### [Problem details]
Among the lines of data below, reproduce only those from the one with "e.lo / 128)).any e.covers" through the one with "Do the older", exactly as they stand, both ends included.

### [Provided records]

/-- The decoder answers every word rightly. -/
theorem decode_rightAnswer (word : Word) : RightAnswer word (decode word) := by
  have hlt := word.isLt
  have hri := toNat_getLsbD word 8
  have hro := toNat_getLsbD word 9
  rw [decode_by_fields]
  split
  case isFalse => exact .rejected _ (by unfold IllegalWord; omega)
  case isTrue hzero =>
    split
    case h_1 hop =>
      split
      · have hn : word.toNat / 2 ^ 16 % 64 < 64 := Nat.mod_lt _ (by decide)
        exact .command _ (wellFormed_reflect.mpr hn)
          (BitVec.eq_of_toNat_eq (by rw [encode_reflect_toNat hn]; omega))
      · exact .rejected _ (by unfold IllegalWord; omega)
    case h_2 hop =>
      split
      · exact rightAnswer_withWidth wellFormed_buildOf fun w hw => by rw [encode_buildOf_toNat]; omega
      · exact .rejected _ (by unfold IllegalWord; omega)
    case h_3 hop =>
      split
      · exact rightAnswer_withWidth (wellFormed_computeOf _ _) fun w hw => by rw [encode_computeOf_toNat]; omega
      · exact .rejected _ (by unfold IllegalWord; omega)
    case h_4 hop =>
      split
      · exact rightAnswer_withWidth (wellFormed_crcOf _ _) fun w hw => by rw [encode_crcOf_toNat]; omega
      · exact .rejected _ (by unfold IllegalWord; omega)
    case h_5 h1 h2 h3 h4 =>
      rw [imp_false] at h1 h2 h3 h4
      exact .rejected _ (by unfold IllegalWord; omega)

/-- Settles O3, from the decoder's right answer to the word. -/
theorem encodeOfDecodeIsTheWord : Obligations.EncodeOfDecodeIsTheWord := by
  intro word i h
  cases h ▸ decode_rightAnswer word with
  | command _ hwf henc => exact ⟨henc, hwf⟩

theorem decode_eq_ok_iff {word : Word} {i : Instr} :
    decode word = .ok i ↔ i.wellFormed = true ∧ encode i = word := by
  constructor
  · exact fun h => (encodeOfDecodeIsTheWord word i h).symm
  · rintro ⟨hwf, rfl⟩
    exact decodeOfEncodeIsTheCommand i hwf

/-! ## The opcode map -/

/-- The encoder puts the two reflection bits back into a word that the mask of R65 has cleared them in. -/
theorem withReflection_and_mask (word : Word) :
    withReflection (word &&& 0xFFFFFCFF#32) (word.getLsbD 8) (word.getLsbD 9) = word := by
  have hri : (if word.getLsbD 8 then 0x100#32 else 0#32) = word &&& 0x100#32 := (BitVec.and_twoPow word 8).symm
  have hro : (if word.getLsbD 9 then 0x200#32 else 0#32) = word &&& 0x200#32 := (BitVec.and_twoPow word 9).symm
  rw [withReflection, hri, hro, ← BitVec.and_or_distrib_left, ← BitVec.and_or_distrib_left]
  exact BitVec.and_allOnes

/-- A field of `len` bits, left in its place. -/
theorem div_mod_mul_eq_and (n start len : Nat) :
    n / 2 ^ start % 2 ^ len * 2 ^ start = n &&& (2 ^ len - 1) * 2 ^ start := by
  apply Nat.eq_of_testBit_eq
  intro k
  simp only [Nat.testBit_and, Nat.testBit_mul_two_pow, Nat.testBit_mod_two_pow, Nat.testBit_div_two_pow,
    Nat.testBit_two_pow_sub_one]
  by_cases h : start ≤ k <;> simp [h, Bool.and_comm]

/-- The encoder puts NBITS back into a word that the mask of R65 has cleared it in. -/
theorem nbits_or_and_mask (word : Word) :
    word &&& 0xFFC0FFFF#32 ||| BitVec.ofNat 32 (word.toNat / 2 ^ 16 % 64 * 0x10000) = word := by
  have hfit : word.toNat / 2 ^ 16 % 64 * 0x10000 < 2 ^ 32 := by omega
  have hnbits : BitVec.ofNat 32 (word.toNat / 2 ^ 16 % 64 * 0x10000) = word &&& 0x003F0000#32 :=
    BitVec.eq_of_toNat_eq ((Nat.mod_eq_of_lt hfit).trans (div_mod_mul_eq_and word.toNat 16 6))
  rw [hnbits, ← BitVec.and_or_distrib_left]
  exact BitVec.and_allOnes

/-- A row of the opcode map: the word of the row's command matches the row, and a word that matches it is the word
of the row's command. -/
theorem opcodeMap_row {word : Word} {i : Instr} (hwf : i.wellFormed = true) (hrow : Laws.RowMatch.Statement i)
    (henc : word &&& rowMask i = rowMatch i → encode i = word) :
    word &&& rowMask i = rowMatch i ↔ decode word = .ok i := by
  rw [decode_eq_ok_iff]
  constructor
  · exact fun h => ⟨hwf, henc h⟩
  · rintro ⟨-, rfl⟩
    exact hrow hwf

theorem opcodeMap_reflect (word : Word) :
    word &&& 0xFFC0FFFF#32 = 0x00000001#32 ↔ decode word = .ok (.reflect (word.toNat / 2 ^ 16 % 64)) :=
  opcodeMap_row (wellFormed_reflect.mpr (Nat.mod_lt _ (by decide))) (Laws.RowMatch.reflect _) fun h =>
    (congrArg (· ||| _) h.symm).trans (nbits_or_and_mask word)

/-- A row without free fields. -/
theorem opcodeMap_noFields {word : Word} {i : Instr} (hwf : i.wellFormed = true) (hrow : Laws.RowMatch.Statement i)
    (hmask : rowMask i = 0xFFFFFFFF#32) (hmatch : encode i = rowMatch i) :
    word &&& rowMask i = rowMatch i ↔ decode word = .ok i :=
  opcodeMap_row hwf hrow fun h => by
    rw [hmask] at h
    exact hmatch.trans (h.symm.trans BitVec.and_allOnes)

/-- A row whose free fields are RI and RO. -/
theorem opcodeMap_riRo {word : Word} {i : Instr} (hwf : i.wellFormed = true) (hrow : Laws.RowMatch.Statement i)
    (hmask : rowMask i = 0xFFFFFCFF#32)
    (hmatch : encode i = withReflection (rowMatch i) (word.getLsbD 8) (word.getLsbD 9)) :
    word &&& rowMask i = rowMatch i ↔ decode word = .ok i :=
  opcodeMap_row hwf hrow fun h => by
    rw [hmask] at h
    rw [hmatch, ← h, withReflection_and_mask]

/-- Settles O4: each row by the kind of its free fields. -/
theorem decodeIsTheOpcodeMap : Obligations.DecodeIsTheOpcodeMap := fun word =>
  ⟨opcodeMap_reflect word,
    opcodeMap_noFields rfl Laws.RowMatch.build8 rfl rfl,
    opcodeMap_noFields rfl Laws.RowMatch.build16 rfl rfl,
    opcodeMap_noFields rfl Laws.RowMatch.build32 rfl rfl,
    opcodeMap_riRo rfl (Laws.RowMatch.compute8 _ _) rfl rfl,
    opcodeMap_riRo rfl (Laws.RowMatch.compute16 _ _) rfl rfl,
    opcodeMap_riRo rfl (Laws.RowMatch.compute32 _ _) rfl rfl,
    opcodeMap_riRo rfl (Laws.RowMatch.crc8 _ _) rfl rfl,
    opcodeMap_riRo rfl (Laws.RowMatch.crc16 _ _) rfl rfl,
    opcodeMap_riRo rfl (Laws.RowMatch.crc32 _ _) rfl rfl⟩

/-! ## The illegal words -/

theorem not_illegalWord_encode {i : Instr} (h : i.wellFormed = true) : ¬ IllegalWord (encode i) := by
  unfold IllegalWord
  rcases instr_cases i with ⟨n, rfl⟩ | ⟨w, rfl⟩ | ⟨w, ri, ro, rfl⟩ | ⟨w, ri, ro, rfl⟩
  · have hn := wellFormed_reflect.mp h
    rw [encode_reflect_toNat hn]
    omega
  · have := wselOf_le w
    rw [encode_buildOf_toNat]
    omega
  all_goals
    have := wselOf_le w
    have := ri.toNat_le
    have := ro.toNat_le
  · rw [encode_computeOf_toNat]
    omega
  · rw [encode_crcOf_toNat]
    omega

theorem decode_error_iff (word : Word) : (∃ e, decode word = .error e) ↔ IllegalWord word := by
  cases h : decode word with
  | ok i =>
    obtain ⟨hwf, rfl⟩ := decode_eq_ok_iff.mp h
    simpa using not_illegalWord_encode hwf
  | error e =>
    cases h ▸ decode_rightAnswer word with
    | rejected _ hill => exact ⟨fun _ => hill, fun _ => ⟨e, rfl⟩⟩

/-- A word written to CMD. -/
theorem step_cmdWrite {s : State} {rest : List Transaction} {word : Word}
    (hs : s.script = .write 0x000#12 32 word :: rest) : step s = commandWrite word (withScript rest s) := by
  rw [step_of_script hs]
  rfl
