/-- Virtual address of the edge between the passed and the unpassed part of a stream's range (R284): below it (above it, for a stream that
runs downward) elements have passed. -/
def splitEdge (st : Stream) : Nat :=
  if st.es.toInt < 0 then st.addr.toNat + st.ext.toNat - (-(st.pos.toInt)).toNat else st.addr.toNat + st.pos.toInt.toNat

/-- The entry's cut for that edge (R284): the last line boundary that does not reach into the unpassed part. -/
def splitCut (e : ResEntry) (edge : Nat) : Nat :=
  if edge ≤ e.vlo then e.lo / 128 * 128
  else if e.vlo + (e.hi - e.lo) ≤ edge then (e.hi + 127) / 128 * 128
  else if e.down then (e.lo + (edge - e.vlo) + 127) / 128 * 128
  else (e.lo + (edge - e.vlo)) / 128 * 128

/-- Cuts only rise (R298); downward, they only fall. -/
def ResEntry.applyCut (e : ResEntry) (c : Nat) : ResEntry :=
  { e with cut := if e.down then min e.cut c else max e.cut c }

/-- The lines of the entry that leave it when its cut moves to `c`. -/
def leavingLines (e : ResEntry) (c : Nat) : List Nat :=
  let e' := e.applyCut c
  ((List.range ((e.hi + 127) / 128 - e.lo / 128)).map (· + e.lo / 128)).filter fun l => e.covers l && !e'.covers l

/-- Does an entry still cover a line of its range? -/
def ResEntry.coversAny (e : ResEntry) : Bool :=
  ((List.range ((e.hi + 127) / 128 - e.lo / 128)).map (· + e.lo / 128)).any e.covers

/-! Grants (Table 15.3). -/

/-- Does the older entry `o` hold back entry `e` at the line (R296)? -/
def ResEntry.holdsBack (o e : ResEntry) (line : Nat) : Bool := (o.write || e.write) && o.covers line && e.covers line

/-- Do the older entries hold back any line of entry `e`? -/
def ResEntry.blocked (old : List ResEntry) (e : ResEntry) : Bool :=
  let os := old.filter fun o => decide (o.slice = e.slice) && overlaps o.lo (o.hi - o.lo) (e.lo / 128 * 128) ((e.hi + 127) / 128 * 128 - e.lo / 128 * 128) && (o.write || e.write)
  !os.isEmpty && ((List.range ((e.hi + 127) / 128 - e.lo / 128)).map (· + e.lo / 128)).any fun l => os.any (·.holdsBack e l)

/-- Recall every tile's copy of the lines that entry `e` holds and no older entry holds back (R282); the watches on them end (R82). -/
def recallFree (old : List ResEntry) (e : ResEntry) (s : State) : State :=
  (s.lines.filter fun (l, _) => e.covers l && !old.any (·.holdsBack e l)).foldl (fun s (l, _) => recallLine l s) s

/-- After entries were released or split, the entries that wait behind them are granted the lines that came free (Table 15.3). -/
def settleGrants (s : State) : List ResEntry → List ResEntry → State
  | _, [] => s
  | old, e :: r =>
    if e.state = .pending then
      let s1 := recallFree old e s
      settleGrants (if e.blocked old then s1 else { s1 with resv := s1.resv.map fun x => if x = e then { x with state := .granted } else x }) (old ++ [e]) r
    else settleGrants s (old ++ [e]) r

/-- A line leaves the reservation of entry `e`: it is recorded in M (S for a read-intent entry, Table 15.4) with the owner as holder. -/
def leaveLine (e : ResEntry) (s : State) (l : Nat) : State :=
  if e.write then recordOwner e.owner l [] .m s
  else recordOwner e.owner l ((sget [] s.lines l).map fun (k, x) => (k, x.shared)) .s s

/-- Entries of one reservation at one slice: the slice holds them as one (R296), and a split cuts all of them. -/
def ResEntry.sibling (e x : ResEntry) : Bool := decide (x.rid = e.rid) && decide (x.slice = e.slice)

/-- The edge that splits of a reservation have reached at a slice (R298). -/
def State.cutEdge (s : State) (rid slice : Nat) : Option Nat := sfind (sget [] s.cuts rid) slice

/-- Keep the edge: it only rises, or for a stream that runs downward only falls (R298). -/
def noteCut (e : ResEntry) (edge : Nat) (s : State) : State :=
  let m := match s.cutEdge e.rid e.slice with
    | some d => if e.down then min d edge else max d edge
    | none => edge
  { s with cuts := sput s.cuts e.rid (sput (sget [] s.cuts e.rid) e.slice m) }

/-- Split at an edge: the slice's entries of the reservation are cut, the passed lines leave, and entry `e` goes to state `st` (R296); what
has passed whole is freed. -/
def cutEntries (s : State) (e : ResEntry) (edge : Nat) (st : ResState) (answer : Option Nat) : State :=
  let cut := fun x : ResEntry => let y := x.applyCut (splitCut x edge); { y with held := y.held.filter y.covers }
  let rs := (s.resv.map fun x => if x = e then { cut x with state := st, answer := answer } else if e.sibling x then cut x else x).filter
    fun x => !e.sibling x || x.coversAny
  let s1 := (s.resv.filter e.sibling).foldl (fun s x => (leavingLines x (splitCut x edge)).foldl (leaveLine x) s) { noteCut e edge s with resv := rs }
  settleGrants s1 [] rs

### [Answer area]
  ((List.range ((e.hi + 127) / 128 - e.lo / 128)).map (· + e.lo / 128)).any e.covers

/-! Grants (Table 15.3). -/

/-- Does the older entry `o` hold back entry `e` at the line (R296)? -/
def ResEntry.holdsBack (o e : ResEntry) (line : Nat) : Bool := (o.write || e.write) && o.covers line && e.covers line

/-- Do the older entries hold back any line of entry `e`? -/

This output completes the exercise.